Sob o ponto de vista do desenvolvimento de legislação específica, o Direito do Trabalho antecedeu ao Direito do Consumidor no cenário jurídico brasileiro. Contudo, não têm sido poucas as contribuições deste último para com o primeiro. E uma delas é estabelecer a proteção pré-contratual, contratual e pós-contratual não apenas daqueles que tenham intervindo nas relações de consumo, mas igualmente de todas as eventuais vítimas do evento (bystanders) ou estejam expostas a práticas vedadas pela Lei n.º 8.078/90 (Código de Proteção e Defesa do Consumidor, artigos 2, 17 e 29). Ou seja, a proteção conferida pelo CDC para aqueles que adquirem ou utilizam um produto ou serviço, é estendida também para aqueles que, na qualidade de consumidores equiparados, sejam de qualquer forma atingidos pelos efeitos danosos de uma relação de consumo.

Assim, no caso destas promoções de entrega rápida, quando o valor do lanche é cobrado do moto-boy configura-se evidente prática abusiva coibida pelo CDC. Não se aconselha que para efetivar uma relação de consumo, qualquer pessoa venha a ser induzida ou compelida a se utilizar de excesso de velocidade ou manobras arriscadas (ainda mais de motocicleta), colocando em risco sua vida e a de outras pessoas.

O número de acidentes já é alarmante mesmo quando as vias estão bem sinalizadas e oferecem bom padrão de segurança, o trânsito está sem congestionamentos e não há intempéries. Então, muito pior é quando alguém na função de entregador tem um número fixo de minutos para cumprir sua tarefa, mesmo em condições de tráfego e clima que nem sempre são favoráveis.

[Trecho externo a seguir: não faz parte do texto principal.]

-- ==== Sys2Proof/Laws/Step.lean ====
section
/-! SUPPORT. What a step does, by what is pending: a lemma per kind of input, so that no proof unfolds the step
(20_memory.md R62, 44_system.md R224 to R227, 70_reset_and_hazards.md R262). -/

namespace Sys2Proof.Machine

variable {s : State}

theorem step_of_idle_inputs (h : s.inputs = []) : step s = engineTurn s := by simp [step, stepState, h]

theorem step_of_input {e : Input} {rest : List Input} (h : s.inputs = e :: rest) :
    step s = perform e { s with inputs := rest } := by simp [step, stepState, h]

theorem perform_memRead_ok {a : Nat} (h : a < s.params.memBytes) :
    perform (.memRead a) s = .next (s.hostLoad a) := by simp [perform, State.addressOk, h]

theorem perform_memWrite_ok {a : Nat} {v : Byte} (h : a < s.params.memBytes) :
    perform (.memWrite a v) s = .next (s.hostStore a v) := by simp [perform, State.addressOk, h]

/-- An input stops the machine only if it is an access of the host to an address that does not exist
(20_memory.md R60). -/
theorem perform_fault {e : Input} {f : Fault} (h : perform e s = .fault f) :
    ∃ a, s.params.memBytes ≤ a ∧ f = .noSuchAddress a := by
  cases e with
  | memRead a =>
    by_cases ha : a < s.params.memBytes
    · rw [perform_memRead_ok ha] at h; cases h
    · exact ⟨a, by omega, by simpa [perform, State.addressOk, ha] using h.symm⟩
  | memWrite a v =>
    by_cases ha : a < s.params.memBytes
    · rw [perform_memWrite_ok ha] at h; cases h
    · exact ⟨a, by omega, by simpa [perform, State.addressOk, ha] using h.symm⟩
  | engine =>
    have h' : engineTurn s = .fault f := h
    rcases engineTurn_cases s with ⟨_, he⟩ | ⟨_, i, _, he⟩ | ⟨_, e, _, he⟩ <;> rw [he] at h'
    · cases h'
    · rw [exec_eq_runCommand] at h'
      rcases runCommand_cases s (checksOf i s) (effectOf i s) with ⟨code, _, h2⟩ | ⟨_, h2⟩ <;> rw [h2] at h' <;> cases h'
    · cases h'
  | regRead _ => cases h
  | regWrite _ _ => cases h
  | reset => cases h

end Sys2Proof.Machine
end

Portanto, essas promoções em que, para aumentar suas vendas, a empresa fornecedora promete entregar seu produto (pizza ou outra espécie de alimento) em reduzido número de minutos, imputando ao moto-boy entregador, o ônus de pagá-lo caso não cumpra o prazo fixado, é prática abusiva. Não se olvide que o rol de práticas abusivas previstas no art. 39, do CDC, é meramente exemplificativo, não excluindo situações como esta que ora se examina e que, claramente, constitui ilicitude na forma de promover relações de consumo. Deste modo, essa prática deve ser objeto de medidas administrativas previstas em especial no art. 56, do CDC, impondo a cessação desta modalidade de promoção para fornecimento, a aplicação de multas e o dever de indenizar aos prejudicados. Conforme os valores que foram implantados pelo CDC, as relações de consumo não podem servir para práticas desvirtuadas e lesivas ao interesse social, incluindo a segurança no trânsito, o direito ao trabalho em condições regulares e a proteção da vida em todos os seus aspectos.

Oscar Ivan Prux é advogado, economista, professor, especialista em Teoria Econômica, mestre e doutor em Direito e diretor da Brasilcon para o Paraná.